The Markdown body contains instructions with no format restrictions. Recommended: step-by-step procedures, input/output examples, edge cases.
### Progressive Disclosure (Token Efficiency)
Skills are structured for efficient context usage across three tiers:
1. **Metadata** (~100 tokens) — `name` and `description` loaded at startup for ALL skills
2. **Instructions** (<5000 tokens recommended) full SKILL.md body loaded when skill is activated
3. **Resources** (as needed) — scripts, references, assets loaded only when required
This means an agent can have hundreds of skills available with minimal token overhead. Only the names and descriptions are in context at startup; the full instructions load on demand.
### Adopting Platforms (30+)
**Major platforms confirmed:**
- **Anthropic:** Claude Code, Claude (platform)
- **Microsoft/GitHub:** VS Code, GitHub Copilot
- **OpenAI:** Codex
- **Google:** Gemini CLI
- **Cursor**
- **JetBrains:** Junie, Kiro
- **Nous Research:** Hermes Agent
- **Letta** (stateful agents with memory)
- **Block:** Goose
- **OpenHands** (cloud coding agents)
- **Roo Code**
- **Mistral AI:** Vibe
- **Databricks:** Genie Code
- **Snowflake:** Cortex Code
- **Factory** (AI-native development)
- **Spring AI** (Java ecosystem)
- **TRAE** (ByteDance)
- **Qodo** (code integrity)
- **Laravel Boost**
- **Amp**, Autohand, Mux, OpenCode, Firebender, Piebald, pi, Command Code, Ona, VT Code, Emdash, Agentman
### Why This Matters
The Agent Skills standard is the largest real-world instance of industrial codification for AI agents.
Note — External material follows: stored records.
-- ==== Sys2Proof/Machine/Tenancy.lean ====
section
/-! DEFINITION. Machine/Tenancy.lean: operations on tenant easels (18 R514 to R521) and quarantine (21 R585). -/
namespace Sys2Proof.Machine

open Sys2Proof

/-- A write of EAS_LIFE_CTRL (R514): discarded through a VF and while an operation is in progress, unless it is RESET; refused with KEY, RADIO or STATE;
else the operation starts. A refusal does not replace ABORTED. -/
def State.lifeOp (s : State) (req : Requester) (e op key : Nat) (accepts : Bool) (start : State → State) : State :=
  if !req.manages then s
  else if s.lifeCode e = lvProgress ∧ ¬(op = opReset ∧ key = 0xE5) then s
  else
    let refuse := fun (c : Nat) => if s.lifeCode e = lvAborted then s else s.verdict e op c
    if key ≠ 0xE5 then refuse lvKey
    else if e = 0 then refuse lvRadio
    else if accepts then start (s.lifeStart e op)
    else refuse lvState

/-- Admission stops at the easel's step boundary (R515). -/
def State.stopAdmission (s : State) (e : Nat) : State := { s with ten := { s.ten with stopped := NSet.add e s.ten.stopped } }
def State.resumeAdmission (s : State) (e : Nat) : State := { s with ten := { s.ten with stopped := NSet.remove e s.ten.stopped } }

/-- FREEZE (R515): a build that waits is not begun, and an easel that is idle is at its step boundary. -/
def State.freezeStart (s : State) (e : Nat) : State :=
  let s1 := s.setLife e lifeFreezing
  let s2 := if (s1.seqEas e).buildWaits then (s1.setBuildWaits e false true).seqGo e [] else s1
  if s2.easelIdle e then s2.stopAdmission e else s2

def execFreeze (req : Requester) (key : BitVec 8) (s : State) : Res :=
  s.access req F.EAS_LIFE_CTRL_OP.off (fun easel =>
    .next (s.lifeOp req easel opFreeze key.toNat (decide (s.life easel = lifeReady)) (fun t => t.freezeStart easel)))

/-- Whether the easel's admitted work has run out (R515). -/
def State.drained (s : State) (e : Nat) : Bool :=
  (s.live e).isEmpty && s.noRuns e && s.emb.reqs.all (fun r => decide (r.easel ≠ e)) &&
    decide (s.fld e F.EAS_STATUS_PARKED = 0 ∧ s.fld e F.SEQ_EAS_STATUS_PHASE = 0) && (SMap.get (fun _ => []) s.sched.undelivered e).isEmpty

/-- FREEZING ends in FROZEN (R515). -/
def execFreezeDrained (easel : Fin 64) (s : State) : Res :=
  .next (if decide (s.life easel = lifeFreezing) && s.drained easel then ((s.stopAdmission easel).setLife easel lifeFrozen).lifeDone easel opFreeze else s)

/-- Whether FREEZING has lasted EAS_FREEZE_US (R515). Model's choice: notes/assumptions/166.md. -/
def State.freezeOver (s : State) (e : Nat) : Bool :=
  decide (SMap.get (fun _ => 0) s.ten.since e + 1000 * s.fld e F.EAS_FREEZE_US_US ≤ s.nowNs)

/-- The freeze bound has passed: STUCK with DRAIN; admission stays stopped (R515). -/
def execFreezeBoundExpiry (easel : Fin 64) (s : State) : Res :=
  .next (if decide (s.life easel = lifeFreezing) && s.freezeOver easel then ((s.stopAdmission easel).setLife easel lifeStuck).verdict easel opFreeze lvDrain else s)

/-- THAW (R517): admission resumes at EAS_SQ_HEAD, and under AUTO the next step is built at once. -/
def State.thawNow (s : State) (e : Nat) : State :=
  let s1 := ((s.setLife e lifeReady).resumeAdmission e).lifeDone e opThaw
  if s1.fld e F.SEQ_EAS_STATUS_PHASE = 0 then s1.autoBuild e else s1

def execThaw (req : Requester) (key : BitVec 8) (s : State) : Res :=
  s.access req F.EAS_LIFE_CTRL_OP.off (fun easel =>
    .next (s.lifeOp req easel opThaw key.toNat (decide (s.life easel = lifeFrozen ∨ s.life easel = lifeStuck)) (fun t => t.thawNow easel)))

/-- SAVE starts (R518). -/
def execSave (req : Requester) (key : BitVec 8) (s : State) : Res :=
  s.access req F.EAS_LIFE_CTRL_OP.off (fun easel =>
    .next (s.lifeOp req easel opSave key.toNat (decide (s.life easel = lifeFrozen)) (fun t =>
      (t.setLife easel lifeSaving).setFld64 easel F.EAS_IMG_USED_LO_BYTES F.EAS_IMG_USED_HI_BYTES 0)))

/-- Where an easel's image lies in host memory. -/
def State.imgAddr (s : State) (e : Nat) : Nat := s.fld64 e F.EAS_IMG_ADDR_LO_ADDR F.EAS_IMG_ADDR_HI_ADDR

/-- Whether every host page of `n` bytes is translated for PF0 (17 R489). -/
def State.hostRange (s : State) (addr n : Nat) : Bool :=
  s.hostUp && (s.cxl.denied.all (fun k => decide (k < hostPage 0 addr ∨ hostPage 0 (addr + n - 1) < k)))

/-- Bytes of the image go to host memory through PF0, behind easel 0's writes, in pieces the link takes in turn with other easels' (R518; 15 R453). Model's choice: notes/assumptions/165.md. -/
def State.imgWrite (s : State) (e addr : Nat) (bytes : List Nat) : State :=
  ((chunks 4096 ((bytes.length + 4095) / 4096) bytes).zipIdx.foldl (fun t (d, i) => t.toHost e (.hostWrite 0 (addr + 4096 * i) d)) s)

/-- SAVE ends (R518): sections first, the header last. A save that fails has written some of the sections, how many is free, and no header. -/
def execSaveDone (easel : Fin 64) (fail : Bool) (s : State) : Res :=
  let e := easel.val
  if s.life e ≠ lifeSaving then .next s
  else
    let img := s.easelImg e (SMap.get (fun _ => 0) s.ten.since e)
    let total := 256 + img.body.length
    let a := s.imgAddr e
    let len := s.fld64 e F.EAS_IMG_LEN_LO_BYTES F.EAS_IMG_LEN_HI_BYTES
    let bad := fun (c : Nat) =>
      let (d, s1) := s.draw
      let part := img.body.take (Config.saveProgress d % (min len total - 256 + 1))
      ((((s1.imgWrite e (a + 256) part)).setFld64 e F.EAS_IMG_USED_LO_BYTES F.EAS_IMG_USED_HI_BYTES part.length).verdict e opSave
        c).setLife e lifeFrozen
    if len < total then .next (bad lvSpace)
    else if fail || !s.hostRange a total then .next (bad lvFetch)
    else
      let s1 := (s.imgWrite e (a + 256) img.body).imgWrite e a (img.head ++ img.digest)
      let s2 := (s1.setFld64 e F.EAS_IMG_USED_LO_BYTES F.EAS_IMG_USED_HI_BYTES total).showImgDig e img.digest
      .next ((s2.setLife e lifeFrozen).lifeDone e opSave)

/-- RESTORE starts (R514, R519): the watermarks rise to those of a valid header. -/
def execRestore (req : Requester) (key : BitVec 8) (hdr : Blob) (s : State) : Res :=
  s.access req F.EAS_LIFE_CTRL_OP.off (fun easel =>
    let e := easel
    let ok := decide (s.life e = lifeReady) && s.wmZero e && !s.flag e F.EAS_CTRL_ENABLE && !s.flag e F.SEQ_EAS_CTRL_ENABLE && !s.flag e F.EMB_EAS_CTRL_ENABLE
    .next (s.lifeOp req e opRestore key.toNat ok (fun t =>
      let t1 := (t.setLife e lifeRestoring).setFld64 e F.EAS_IMG_USED_LO_BYTES F.EAS_IMG_USED_HI_BYTES 0
      if hdrFormat hdr (t.fld64 e F.EAS_IMG_LEN_LO_BYTES F.EAS_IMG_LEN_HI_BYTES) && t.hdrMember hdr && t.hdrShare e hdr && hdrEasel e hdr then t1.raiseWms e hdr
      else t1)))

/-- RESTORE ends (R519): DONE leaves the easel FROZEN; a failure leaves it in CLEARING with nothing of the image. -/
def execRestoreDone (easel : Fin 64) (image : Blob) (fail : Bool) (s : State) : Res :=
  let e := easel.val
  if s.life e ≠ lifeRestoring then .next s
  else
    let len := s.fld64 e F.EAS_IMG_LEN_LO_BYTES F.EAS_IMG_LEN_HI_BYTES
    let v := if fail || !s.hostRange (s.imgAddr e) len then lvFetch else s.imgVerdict e image
    if v = lvDone then
      let s1 := (s.putImage e image).showImgDig e (imgDigest image len)
      let s2 := s1.setFld64 e F.EAS_IMG_USED_LO_BYTES F.EAS_IMG_USED_HI_BYTES len
      .next (((s2.stopAdmission e).setLife e lifeFrozen).lifeDone e opRestore)
    else .next (((s.palRecount e).verdict e opRestore v).startClearing e)

/-- RESET (R514): IN_PROGRESS from here until the easel is READY. -/
def execReset (req : Requester) (key : BitVec 8) (s : State) : Res :=
  s.access req F.EAS_LIFE_CTRL_OP.off (fun easel =>
    .next (s.lifeOp req easel opReset key.toNat (decide (s.life easel ≠ lifeAbsent)) (fun t => t.holdEasel easel holdReset)))

/-- The last source of easel reset releases and the easel passes through CLEARING (R513): an FLR and the RESET operation release by themselves, the others by
what released them; quarantine holds the source of the RESET operation (21 R585). -/
def execEaselResetRelease (easel : Fin 64) (s : State) : Res :=
  let e := easel.val
  if e = 0 ∨ s.life e ≠ lifeHeld then .next s
  else
    let s1 := s.unholdEasel e holdFlr
    let s2 := if s1.flag e F.EAS_LIFE_QUAR then s1 else s1.unholdEasel e holdReset
    .next (if s2.fld e F.EAS_LIFE_HOLD = 0 then s2.startClearing e else s2)

/-- Clearing ends (R521). -/
def execClearingDone (easel : Fin 64) (s : State) : Res :=
  let e := easel.val
  if s.life e ≠ lifeClearing then .next s
  else
    let s1 := (s.setLife e lifeReady).incSat e F.EAS_RESETS_COUNT 1
    .next (if s1.lifeCode e = lvProgress ∧ s1.fld e F.EAS_LIFE_STATUS_OP = opReset then s1.lifeDone e opReset else s1)

/-! ### Quarantine (21 R585) -/

/-- Whether a tenant easel exists. -/
def State.exists_ (s : State) (e : Nat) : Bool := decide (s.life e ≠ lifeAbsent)

/-- Quarantine reaches an easel: HELD at once, and any operation in progress ends ABORTED. -/
def State.quarantineOne (s : State) (e : Nat) : State :=
  if !s.exists_ e then s
  else
    let s1 := (s.holdEasel e holdReset).setFlag e F.EAS_LIFE_QUAR true
    if s1.lifeCode e = lvProgress then s1.verdict e (s1.fld e F.EAS_LIFE_STATUS_OP) lvAborted else s1

def execQuarantineEnter (req : Requester) (key : BitVec 8) (s : State) : Res :=
  s.access req F.FLT_QUAR_CTRL_ENTER.off (fun _ =>
    if req.manages && decide (key.toNat = 0x51) && !s.flag 0 F.FLT_HEALTH_QUARANTINED then
      .next (forEach tenants (fun e (t : State) => t.quarantineOne e) (s.setFlag 0 F.FLT_HEALTH_QUARANTINED true))
    else .next s)

def execQuarantineLeave (req : Requester) (key : BitVec 8) (s : State) : Res :=
  s.access req F.FLT_QUAR_CTRL_ENTER.off (fun _ =>
    if req.manages && decide (key.toNat = 0x51) && s.flag 0 F.FLT_HEALTH_QUARANTINED then
      .next ((forEach tenants (fun e (t : State) => t.setFlag e F.EAS_LIFE_QUAR false) (s.unholdAll holdReset)).setFlag 0 F.FLT_HEALTH_QUARANTINED false)
    else .next s)

end Sys2Proof.Machine
end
The pattern mirrors historical skill decomposition:
1. **Craft guilds** — tacit knowledge held by individuals
2. **Scientific management (Taylor)** — explicit process documentation
3. **Algorithmic management** — automated process enforcement
4. **Agent Skills** — AI-readable procedural knowledge that agents discover, load, and execute
The key difference: Agent Skills are designed for **interoperability**. A skill written for Claude Code works in Cursor, Hermes Agent, GitHub Copilot, etc. This creates a marketplace dynamic (agentskills.io) where procedural knowledge becomes portable, tradeable, and composable across platforms.
### Hermes Agent's Implementation
Hermes Agent was one of the earliest adopters and extends the standard with:
- **Auto-creation:** Complex tasks (5+ tool calls) trigger automatic skill generation
- **Self-evolution:** GEPA optimizes existing skills via trace-based mutation
- **Progressive disclosure at scale:** 40 skills costs the same tokens as 200 skills
- **Community marketplace:** Skills Hub at agentskills.io for sharing/installing
### Validation and Tooling
The `skills-ref` reference library provides validation:
```bash
skills-ref validate ./my-skill
```
This checks frontmatter validity and naming conventions. Available on GitHub at agentskills/agentskills.
### Open Development
The standard is governed via open development on GitHub (agentskills/agentskills) and Discord. Contributions from any platform are accepted. The spec is versioned and evolving — `allowed-tools` is explicitly marked as experimental.